WORK ITEM:
If a line in the data has the string "folOther", please show it.

EXCERPTED RECORDS:

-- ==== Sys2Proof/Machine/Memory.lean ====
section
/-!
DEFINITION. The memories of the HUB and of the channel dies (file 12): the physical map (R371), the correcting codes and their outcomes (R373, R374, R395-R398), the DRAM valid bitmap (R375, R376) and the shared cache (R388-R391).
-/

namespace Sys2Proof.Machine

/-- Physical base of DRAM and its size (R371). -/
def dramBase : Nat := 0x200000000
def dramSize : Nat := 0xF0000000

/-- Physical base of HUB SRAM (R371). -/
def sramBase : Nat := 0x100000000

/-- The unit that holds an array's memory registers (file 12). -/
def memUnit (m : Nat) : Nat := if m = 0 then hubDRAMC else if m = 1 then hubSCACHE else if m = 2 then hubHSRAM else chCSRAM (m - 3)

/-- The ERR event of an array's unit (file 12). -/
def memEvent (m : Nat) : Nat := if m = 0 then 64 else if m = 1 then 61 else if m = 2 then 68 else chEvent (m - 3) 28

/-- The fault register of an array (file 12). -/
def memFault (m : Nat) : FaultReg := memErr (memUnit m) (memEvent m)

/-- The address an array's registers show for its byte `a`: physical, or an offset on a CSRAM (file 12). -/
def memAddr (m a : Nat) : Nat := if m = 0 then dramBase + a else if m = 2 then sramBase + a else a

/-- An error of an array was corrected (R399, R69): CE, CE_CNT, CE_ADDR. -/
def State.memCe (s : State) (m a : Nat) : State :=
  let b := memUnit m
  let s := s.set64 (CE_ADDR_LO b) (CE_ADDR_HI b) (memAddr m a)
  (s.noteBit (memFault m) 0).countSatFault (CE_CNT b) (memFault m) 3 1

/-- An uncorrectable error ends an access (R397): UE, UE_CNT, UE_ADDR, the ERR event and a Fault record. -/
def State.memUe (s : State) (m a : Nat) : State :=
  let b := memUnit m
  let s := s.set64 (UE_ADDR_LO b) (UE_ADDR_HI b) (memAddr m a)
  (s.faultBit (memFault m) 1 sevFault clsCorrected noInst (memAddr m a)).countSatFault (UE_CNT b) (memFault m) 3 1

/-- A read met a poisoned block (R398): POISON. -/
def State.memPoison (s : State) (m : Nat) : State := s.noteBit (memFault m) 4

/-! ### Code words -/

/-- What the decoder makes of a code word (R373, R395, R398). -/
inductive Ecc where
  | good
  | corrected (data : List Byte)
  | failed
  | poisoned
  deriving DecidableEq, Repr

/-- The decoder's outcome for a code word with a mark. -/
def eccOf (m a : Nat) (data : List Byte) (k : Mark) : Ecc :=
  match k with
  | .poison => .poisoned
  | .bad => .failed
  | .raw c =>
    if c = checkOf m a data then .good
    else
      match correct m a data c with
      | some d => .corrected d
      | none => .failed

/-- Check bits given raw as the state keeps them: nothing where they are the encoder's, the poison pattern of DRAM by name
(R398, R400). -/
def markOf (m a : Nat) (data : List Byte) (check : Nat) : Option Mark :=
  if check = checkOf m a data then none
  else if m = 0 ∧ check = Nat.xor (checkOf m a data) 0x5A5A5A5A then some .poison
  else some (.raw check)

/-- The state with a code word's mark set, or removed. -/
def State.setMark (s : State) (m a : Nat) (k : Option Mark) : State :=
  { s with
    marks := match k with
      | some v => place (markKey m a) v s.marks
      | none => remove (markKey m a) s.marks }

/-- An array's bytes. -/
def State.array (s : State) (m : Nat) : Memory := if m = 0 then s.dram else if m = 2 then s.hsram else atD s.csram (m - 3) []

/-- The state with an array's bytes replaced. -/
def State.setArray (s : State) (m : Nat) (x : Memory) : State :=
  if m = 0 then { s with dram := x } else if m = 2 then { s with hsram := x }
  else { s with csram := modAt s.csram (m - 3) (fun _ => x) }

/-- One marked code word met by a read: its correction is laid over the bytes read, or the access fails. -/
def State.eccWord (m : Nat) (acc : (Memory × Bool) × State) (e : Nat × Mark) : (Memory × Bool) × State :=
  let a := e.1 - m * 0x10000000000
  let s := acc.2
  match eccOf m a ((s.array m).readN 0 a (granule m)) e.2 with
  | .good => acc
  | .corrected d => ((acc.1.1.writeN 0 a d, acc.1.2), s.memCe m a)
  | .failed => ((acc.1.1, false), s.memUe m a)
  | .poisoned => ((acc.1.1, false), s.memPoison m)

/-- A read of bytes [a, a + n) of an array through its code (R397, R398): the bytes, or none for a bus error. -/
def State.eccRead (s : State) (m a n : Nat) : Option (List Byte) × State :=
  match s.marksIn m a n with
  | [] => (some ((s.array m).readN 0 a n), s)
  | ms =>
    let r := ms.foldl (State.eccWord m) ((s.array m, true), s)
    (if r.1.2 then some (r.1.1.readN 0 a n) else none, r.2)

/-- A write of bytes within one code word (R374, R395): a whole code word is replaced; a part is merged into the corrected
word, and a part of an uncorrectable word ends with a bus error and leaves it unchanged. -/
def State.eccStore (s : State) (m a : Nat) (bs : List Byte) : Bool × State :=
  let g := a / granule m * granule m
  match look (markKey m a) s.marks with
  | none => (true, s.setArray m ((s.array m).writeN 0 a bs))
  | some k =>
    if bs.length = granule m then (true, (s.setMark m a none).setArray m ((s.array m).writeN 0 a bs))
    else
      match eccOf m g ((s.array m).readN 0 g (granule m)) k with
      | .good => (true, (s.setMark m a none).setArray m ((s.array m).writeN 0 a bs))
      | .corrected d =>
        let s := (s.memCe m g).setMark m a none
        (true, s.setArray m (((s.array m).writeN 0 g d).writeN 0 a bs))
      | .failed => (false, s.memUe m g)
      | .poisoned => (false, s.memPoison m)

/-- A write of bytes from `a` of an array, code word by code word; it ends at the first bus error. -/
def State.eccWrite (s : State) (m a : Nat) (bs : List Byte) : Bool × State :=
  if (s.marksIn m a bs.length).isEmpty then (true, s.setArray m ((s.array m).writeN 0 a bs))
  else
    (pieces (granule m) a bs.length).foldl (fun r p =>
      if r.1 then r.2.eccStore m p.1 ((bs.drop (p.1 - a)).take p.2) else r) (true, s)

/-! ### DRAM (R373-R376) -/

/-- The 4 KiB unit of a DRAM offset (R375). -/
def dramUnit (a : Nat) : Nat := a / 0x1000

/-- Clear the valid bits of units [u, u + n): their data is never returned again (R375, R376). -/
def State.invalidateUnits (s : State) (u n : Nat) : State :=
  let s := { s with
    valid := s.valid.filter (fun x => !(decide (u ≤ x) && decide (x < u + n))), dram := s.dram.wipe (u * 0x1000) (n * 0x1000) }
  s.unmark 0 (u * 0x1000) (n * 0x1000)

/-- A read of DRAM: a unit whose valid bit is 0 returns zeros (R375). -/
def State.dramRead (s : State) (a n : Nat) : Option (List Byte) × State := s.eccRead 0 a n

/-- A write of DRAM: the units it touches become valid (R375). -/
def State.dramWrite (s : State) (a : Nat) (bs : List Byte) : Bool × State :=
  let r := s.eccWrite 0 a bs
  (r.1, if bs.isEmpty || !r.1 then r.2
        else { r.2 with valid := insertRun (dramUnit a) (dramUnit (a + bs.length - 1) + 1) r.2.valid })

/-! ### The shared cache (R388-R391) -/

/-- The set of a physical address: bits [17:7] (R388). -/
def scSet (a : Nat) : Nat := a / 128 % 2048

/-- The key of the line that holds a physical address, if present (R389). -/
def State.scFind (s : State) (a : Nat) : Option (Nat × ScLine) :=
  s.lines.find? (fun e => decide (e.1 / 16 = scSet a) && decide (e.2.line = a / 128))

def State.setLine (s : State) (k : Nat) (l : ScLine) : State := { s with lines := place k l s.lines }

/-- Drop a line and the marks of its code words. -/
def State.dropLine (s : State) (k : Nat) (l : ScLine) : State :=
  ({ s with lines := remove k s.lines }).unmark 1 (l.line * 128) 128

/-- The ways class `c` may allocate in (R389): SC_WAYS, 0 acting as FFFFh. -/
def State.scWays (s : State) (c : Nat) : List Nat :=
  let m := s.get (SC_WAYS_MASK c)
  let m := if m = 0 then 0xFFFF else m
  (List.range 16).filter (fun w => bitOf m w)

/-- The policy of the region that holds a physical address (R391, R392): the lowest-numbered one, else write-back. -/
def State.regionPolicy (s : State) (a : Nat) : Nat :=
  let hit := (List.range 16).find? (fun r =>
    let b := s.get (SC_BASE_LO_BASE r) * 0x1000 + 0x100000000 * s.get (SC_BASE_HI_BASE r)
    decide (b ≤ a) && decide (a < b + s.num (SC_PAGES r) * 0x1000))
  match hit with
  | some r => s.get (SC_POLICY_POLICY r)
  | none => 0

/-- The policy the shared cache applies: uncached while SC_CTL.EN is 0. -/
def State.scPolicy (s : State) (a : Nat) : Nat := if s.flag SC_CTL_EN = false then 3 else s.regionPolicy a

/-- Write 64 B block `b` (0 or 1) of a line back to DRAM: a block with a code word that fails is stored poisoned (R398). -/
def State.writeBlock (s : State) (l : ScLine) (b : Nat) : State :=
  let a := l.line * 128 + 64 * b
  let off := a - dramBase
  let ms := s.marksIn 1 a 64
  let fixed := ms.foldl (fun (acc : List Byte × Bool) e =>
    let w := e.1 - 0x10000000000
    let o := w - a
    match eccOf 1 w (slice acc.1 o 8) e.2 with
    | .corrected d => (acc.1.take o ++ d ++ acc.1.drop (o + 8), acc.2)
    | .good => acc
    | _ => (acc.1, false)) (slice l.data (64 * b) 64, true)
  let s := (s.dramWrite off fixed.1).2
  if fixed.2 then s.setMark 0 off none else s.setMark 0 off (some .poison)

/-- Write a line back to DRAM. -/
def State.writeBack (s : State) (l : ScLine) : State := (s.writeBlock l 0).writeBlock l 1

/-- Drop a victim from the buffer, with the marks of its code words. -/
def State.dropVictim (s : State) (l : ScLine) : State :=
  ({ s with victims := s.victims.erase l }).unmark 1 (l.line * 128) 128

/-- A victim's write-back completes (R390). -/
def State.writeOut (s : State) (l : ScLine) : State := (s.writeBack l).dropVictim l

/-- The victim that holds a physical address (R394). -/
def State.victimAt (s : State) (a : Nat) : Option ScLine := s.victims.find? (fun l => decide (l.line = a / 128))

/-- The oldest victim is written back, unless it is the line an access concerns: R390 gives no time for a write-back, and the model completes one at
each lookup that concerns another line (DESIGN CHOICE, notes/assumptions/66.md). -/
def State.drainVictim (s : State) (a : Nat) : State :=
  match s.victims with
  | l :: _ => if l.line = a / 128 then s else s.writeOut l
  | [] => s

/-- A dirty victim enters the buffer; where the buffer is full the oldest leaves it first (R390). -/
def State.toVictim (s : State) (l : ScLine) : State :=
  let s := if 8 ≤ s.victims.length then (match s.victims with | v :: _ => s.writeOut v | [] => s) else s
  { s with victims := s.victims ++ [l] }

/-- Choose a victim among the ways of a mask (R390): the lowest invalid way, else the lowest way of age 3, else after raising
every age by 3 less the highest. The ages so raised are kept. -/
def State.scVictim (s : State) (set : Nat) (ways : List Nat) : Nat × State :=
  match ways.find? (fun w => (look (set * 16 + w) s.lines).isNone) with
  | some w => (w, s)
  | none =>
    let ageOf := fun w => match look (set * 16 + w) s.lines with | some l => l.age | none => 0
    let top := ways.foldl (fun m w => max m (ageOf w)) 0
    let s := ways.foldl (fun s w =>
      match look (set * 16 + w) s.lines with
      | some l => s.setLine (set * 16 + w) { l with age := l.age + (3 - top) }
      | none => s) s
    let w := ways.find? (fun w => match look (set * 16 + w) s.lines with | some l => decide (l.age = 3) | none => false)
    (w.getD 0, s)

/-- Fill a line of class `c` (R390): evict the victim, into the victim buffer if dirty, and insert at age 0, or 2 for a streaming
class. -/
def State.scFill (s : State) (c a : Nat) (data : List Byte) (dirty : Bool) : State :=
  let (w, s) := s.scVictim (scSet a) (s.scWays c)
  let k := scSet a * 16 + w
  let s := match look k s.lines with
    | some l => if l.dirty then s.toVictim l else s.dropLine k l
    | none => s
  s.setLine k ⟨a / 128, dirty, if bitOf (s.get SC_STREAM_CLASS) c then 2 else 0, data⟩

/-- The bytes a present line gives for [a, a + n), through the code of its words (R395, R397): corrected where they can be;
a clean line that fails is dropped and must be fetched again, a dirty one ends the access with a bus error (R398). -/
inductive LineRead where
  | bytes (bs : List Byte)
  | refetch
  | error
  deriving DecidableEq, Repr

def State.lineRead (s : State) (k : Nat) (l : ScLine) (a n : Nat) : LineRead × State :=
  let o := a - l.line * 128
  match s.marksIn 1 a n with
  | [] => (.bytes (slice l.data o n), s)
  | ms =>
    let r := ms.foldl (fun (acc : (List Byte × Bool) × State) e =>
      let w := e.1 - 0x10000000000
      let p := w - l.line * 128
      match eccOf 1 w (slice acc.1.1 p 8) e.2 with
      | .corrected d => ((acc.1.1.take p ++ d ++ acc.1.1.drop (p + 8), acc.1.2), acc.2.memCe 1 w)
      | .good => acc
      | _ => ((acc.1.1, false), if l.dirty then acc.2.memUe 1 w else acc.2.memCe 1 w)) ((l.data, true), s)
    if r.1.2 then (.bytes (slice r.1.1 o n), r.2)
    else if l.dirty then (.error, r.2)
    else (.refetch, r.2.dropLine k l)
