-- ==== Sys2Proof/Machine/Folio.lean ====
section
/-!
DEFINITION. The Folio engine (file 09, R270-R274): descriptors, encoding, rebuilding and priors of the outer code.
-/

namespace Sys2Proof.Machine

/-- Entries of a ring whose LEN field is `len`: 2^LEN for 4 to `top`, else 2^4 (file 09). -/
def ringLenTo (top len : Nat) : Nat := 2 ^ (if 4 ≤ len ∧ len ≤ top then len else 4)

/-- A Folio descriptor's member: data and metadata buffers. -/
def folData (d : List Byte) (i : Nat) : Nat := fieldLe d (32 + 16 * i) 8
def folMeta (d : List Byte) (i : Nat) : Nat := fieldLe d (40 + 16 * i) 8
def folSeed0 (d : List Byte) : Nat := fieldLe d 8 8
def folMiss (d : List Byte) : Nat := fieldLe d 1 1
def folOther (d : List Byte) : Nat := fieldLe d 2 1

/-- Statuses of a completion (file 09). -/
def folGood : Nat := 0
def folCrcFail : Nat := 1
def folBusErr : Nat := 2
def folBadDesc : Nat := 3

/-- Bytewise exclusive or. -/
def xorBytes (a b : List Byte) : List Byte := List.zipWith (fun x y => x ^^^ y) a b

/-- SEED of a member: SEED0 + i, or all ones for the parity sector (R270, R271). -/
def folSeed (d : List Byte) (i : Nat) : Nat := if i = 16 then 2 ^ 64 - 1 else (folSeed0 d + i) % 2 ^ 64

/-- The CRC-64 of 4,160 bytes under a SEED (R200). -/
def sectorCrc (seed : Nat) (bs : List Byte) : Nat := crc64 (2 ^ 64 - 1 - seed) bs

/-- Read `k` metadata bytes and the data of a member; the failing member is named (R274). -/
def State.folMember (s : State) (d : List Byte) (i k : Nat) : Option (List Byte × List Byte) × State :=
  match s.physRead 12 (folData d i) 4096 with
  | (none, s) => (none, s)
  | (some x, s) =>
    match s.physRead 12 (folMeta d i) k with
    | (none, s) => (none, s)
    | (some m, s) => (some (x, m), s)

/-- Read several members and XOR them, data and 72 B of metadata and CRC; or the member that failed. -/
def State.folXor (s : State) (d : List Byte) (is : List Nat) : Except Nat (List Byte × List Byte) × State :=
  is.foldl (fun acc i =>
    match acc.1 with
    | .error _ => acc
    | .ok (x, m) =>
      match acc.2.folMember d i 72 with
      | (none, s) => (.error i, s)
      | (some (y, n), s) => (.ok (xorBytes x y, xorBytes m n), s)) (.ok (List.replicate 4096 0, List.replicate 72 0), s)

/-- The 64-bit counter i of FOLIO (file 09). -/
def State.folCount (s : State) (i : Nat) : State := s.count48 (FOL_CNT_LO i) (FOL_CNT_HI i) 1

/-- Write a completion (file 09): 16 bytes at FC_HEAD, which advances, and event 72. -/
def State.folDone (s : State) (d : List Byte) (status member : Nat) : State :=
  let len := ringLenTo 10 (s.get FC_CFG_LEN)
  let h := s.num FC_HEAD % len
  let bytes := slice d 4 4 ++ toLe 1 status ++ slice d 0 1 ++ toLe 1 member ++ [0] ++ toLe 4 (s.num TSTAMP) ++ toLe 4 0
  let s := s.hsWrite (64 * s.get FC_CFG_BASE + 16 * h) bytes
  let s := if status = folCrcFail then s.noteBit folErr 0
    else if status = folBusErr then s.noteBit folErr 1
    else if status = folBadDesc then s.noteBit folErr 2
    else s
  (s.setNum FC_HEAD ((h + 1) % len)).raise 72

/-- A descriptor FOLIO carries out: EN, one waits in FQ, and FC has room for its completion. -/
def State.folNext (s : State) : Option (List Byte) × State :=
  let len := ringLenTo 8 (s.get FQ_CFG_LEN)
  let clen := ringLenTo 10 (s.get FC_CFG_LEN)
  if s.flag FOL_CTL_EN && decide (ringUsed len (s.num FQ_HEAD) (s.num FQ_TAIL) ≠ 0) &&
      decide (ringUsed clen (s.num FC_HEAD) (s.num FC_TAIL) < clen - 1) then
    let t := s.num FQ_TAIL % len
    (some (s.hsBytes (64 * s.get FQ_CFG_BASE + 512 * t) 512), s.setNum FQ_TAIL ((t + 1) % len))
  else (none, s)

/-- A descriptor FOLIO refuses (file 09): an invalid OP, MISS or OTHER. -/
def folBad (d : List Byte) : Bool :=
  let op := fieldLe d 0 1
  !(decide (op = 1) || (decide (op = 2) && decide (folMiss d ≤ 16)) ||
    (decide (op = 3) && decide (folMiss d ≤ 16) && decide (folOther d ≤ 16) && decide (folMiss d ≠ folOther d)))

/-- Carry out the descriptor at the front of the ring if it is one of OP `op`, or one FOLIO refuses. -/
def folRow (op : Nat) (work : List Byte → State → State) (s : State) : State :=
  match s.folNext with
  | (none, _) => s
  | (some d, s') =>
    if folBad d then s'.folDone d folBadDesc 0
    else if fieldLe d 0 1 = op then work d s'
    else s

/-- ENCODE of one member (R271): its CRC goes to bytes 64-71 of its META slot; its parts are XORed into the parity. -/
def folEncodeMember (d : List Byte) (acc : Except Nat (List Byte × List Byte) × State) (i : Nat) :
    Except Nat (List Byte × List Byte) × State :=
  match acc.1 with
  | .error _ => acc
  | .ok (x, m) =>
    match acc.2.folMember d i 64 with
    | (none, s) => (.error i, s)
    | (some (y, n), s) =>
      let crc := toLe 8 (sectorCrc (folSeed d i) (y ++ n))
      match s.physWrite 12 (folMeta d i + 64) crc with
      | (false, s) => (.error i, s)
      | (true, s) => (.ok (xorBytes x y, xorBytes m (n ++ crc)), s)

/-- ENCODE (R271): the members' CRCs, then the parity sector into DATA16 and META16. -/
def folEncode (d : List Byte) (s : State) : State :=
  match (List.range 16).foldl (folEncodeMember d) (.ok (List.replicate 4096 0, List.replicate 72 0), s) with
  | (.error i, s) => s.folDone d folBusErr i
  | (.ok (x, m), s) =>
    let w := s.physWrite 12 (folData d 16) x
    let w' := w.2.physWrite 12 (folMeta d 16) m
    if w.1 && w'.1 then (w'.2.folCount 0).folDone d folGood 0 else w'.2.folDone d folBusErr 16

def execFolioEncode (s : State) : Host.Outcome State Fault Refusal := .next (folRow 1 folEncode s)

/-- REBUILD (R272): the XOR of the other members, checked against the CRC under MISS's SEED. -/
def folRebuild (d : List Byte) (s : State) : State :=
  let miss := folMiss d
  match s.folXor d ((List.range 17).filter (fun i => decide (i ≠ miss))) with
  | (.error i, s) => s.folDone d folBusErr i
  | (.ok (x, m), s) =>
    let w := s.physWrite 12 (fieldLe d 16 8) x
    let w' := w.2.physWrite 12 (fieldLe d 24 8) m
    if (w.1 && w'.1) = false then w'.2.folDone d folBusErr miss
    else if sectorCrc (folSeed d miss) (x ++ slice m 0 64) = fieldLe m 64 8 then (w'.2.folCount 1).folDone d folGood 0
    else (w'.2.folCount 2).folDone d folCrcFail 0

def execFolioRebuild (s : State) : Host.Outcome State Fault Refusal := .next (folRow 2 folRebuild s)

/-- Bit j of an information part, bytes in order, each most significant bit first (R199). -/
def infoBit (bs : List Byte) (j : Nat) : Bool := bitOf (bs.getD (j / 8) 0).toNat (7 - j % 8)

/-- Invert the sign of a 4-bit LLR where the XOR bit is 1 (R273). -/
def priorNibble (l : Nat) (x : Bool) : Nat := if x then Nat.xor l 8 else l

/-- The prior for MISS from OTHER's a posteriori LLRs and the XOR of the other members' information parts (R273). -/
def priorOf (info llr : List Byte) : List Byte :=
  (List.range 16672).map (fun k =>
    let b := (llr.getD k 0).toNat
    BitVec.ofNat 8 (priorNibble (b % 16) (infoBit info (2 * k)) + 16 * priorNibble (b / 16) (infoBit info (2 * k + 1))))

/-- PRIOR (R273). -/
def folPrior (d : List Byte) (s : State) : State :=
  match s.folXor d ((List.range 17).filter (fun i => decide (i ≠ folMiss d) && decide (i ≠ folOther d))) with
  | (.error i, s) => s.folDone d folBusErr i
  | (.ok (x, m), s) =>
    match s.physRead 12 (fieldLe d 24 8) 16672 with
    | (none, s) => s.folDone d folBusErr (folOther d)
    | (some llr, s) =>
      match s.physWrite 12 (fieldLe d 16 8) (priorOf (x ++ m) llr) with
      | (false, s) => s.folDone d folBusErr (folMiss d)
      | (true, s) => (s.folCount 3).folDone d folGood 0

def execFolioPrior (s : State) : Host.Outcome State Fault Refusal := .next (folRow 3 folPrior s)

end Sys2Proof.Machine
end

WRITTEN ANSWER:
def folOther (d : List Byte) : Nat := fieldLe d 2 1
    (decide (op = 3) && decide (folMiss d ≤ 16) && decide (folOther d ≤ 16) && decide (folMiss d ≠ folOther d)))
  match s.folXor d ((List.range 17).filter (fun i => decide (i ≠ folMiss d) && decide (i ≠ folOther d))) with
    | (none, s) => s.folDone d folBusErr (folOther d)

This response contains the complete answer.